▶ DIRECTIONS
For this exercise, output the line containing "def execServiceTick (s" and all lines after it to the end of the records, exactly, with no other content.
-------- EXERCISE MATERIALS
-- ==== Sys2Proof/Machine/Encoder.lean ====
section
/-! DEFINITION. The bit encoder: EncodeBlock (R87), EncodeUpTo (R88) and EncodeFrame (R89). -/

namespace Sys2Proof.Machine

/-- `out[q div 8] <- out[q div 8] | (bit << (q mod 8))` (R87). -/
def orBit (out : List Byte) (q : Nat) (bit : Bool) : List Byte :=
  out.modify (q / 8) fun x => x ||| ((if bit then 1#8 else 0#8) <<< (q % 8))

/-- The eight data bits of slot `k`, LSB first from block bit `11 k + 1` (R87, R77). -/
def orSlot (out : List Byte) (k : Nat) (c : Byte) : List Byte :=
  (List.range 8).foldl (fun o j => orBit o (11 * k + 1 + j) (c.getLsbD j)) out

/-- `EncodeBlock(c0..c7)` (R87), with `c k` the byte `ck`. -/
def encodeBlock (c : Nat → Byte) : List Byte :=
  (List.range 8).foldl (fun out k => orSlot out k (c k)) skel

/-- The blocks `0 .. n-1` rewritten from the Channel Table, in ascending order (R88). -/
def encodeBlocks : Nat → Memory → Memory
  | 0, m => m
  | b + 1, m =>
    let m' := encodeBlocks b m
    m'.writeRun .fb (5 + 11 * b) (encodeBlock fun k => m'.read .ch (8 * b + k))

/-- `EncodeUpTo(h)` (R88): the blocks `b` with `8 b < h`. -/
def encodeUpTo (h : Nat) (m : Memory) : Memory := encodeBlocks ((h + 7) / 8) m

/-- The re-encode step of `serviceTick` (R97): `EncodeUpTo(hwm)`. -/
def reencode (s : State) : State := { s with mem := encodeUpTo s.hwm.toNat s.mem }

/-- `EncodeFrame(ch)` (R89), with `ch i` the byte of channel `i` and the five header bytes given. No step executes
it; it is irreducible, so that no proof computes a frame by accident. -/
@[irreducible] def encodeFrame (header : List Byte) (ch : Nat → Byte) : List Byte :=
  header ++ (List.range 64).flatMap fun b => encodeBlock fun k => ch (8 * b + k)

end Sys2Proof.Machine
end

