-- ==== Sys2Proof/Machine/Scheduler.lean ====
section
/-! DEFINITION. The refresh and transmission scheduler: serviceTick (R97), in the gated order (R98, C3). -/

namespace Sys2Proof.Machine

/-- Step 2 of the tick (R97): re-encode a dirty table and owe a transfer. -/
def encodeIfDirty (s : State) : State :=
  if s.dirty then setPending (clearDirty (reencode s)) else s

/-- Step 4 of the tick (R97): start the transfer, record the sampled time, clear `pending`. -/
def startTransfer (now : Time) (s : State) : Result :=
  match transferAsync now s with
  | .next t => .next (clearPending { t with lastTx := now })
  | .fault f => .fault f
  | .refused r => .refused r

/-- Steps 3 and 4 of the tick (R97): transmit if a transfer is owed or the refresh is due. -/
def transmitIfOwed (now : Time) (s : State) : Result :=
  if s.pending || refreshDue s.cfg now s.lastTx then startTransfer now s else .next s

/-- `serviceTick()` (R97): the transport is asked once, first, and a busy tick changes nothing. -/
def execServiceTick (s : State) : Result :=
  whenReady .serviceTick s <|
    if isBusy s then .next s else transmitIfOwed s.now (encodeIfDirty s)

end Sys2Proof.Machine
end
----------------
▶ EXPECTED ANSWER
def execServiceTick (s : State) : Result :=
  whenReady .serviceTick s <|
    if isBusy s then .next s else transmitIfOwed s.now (encodeIfDirty s)

end Sys2Proof.Machine
end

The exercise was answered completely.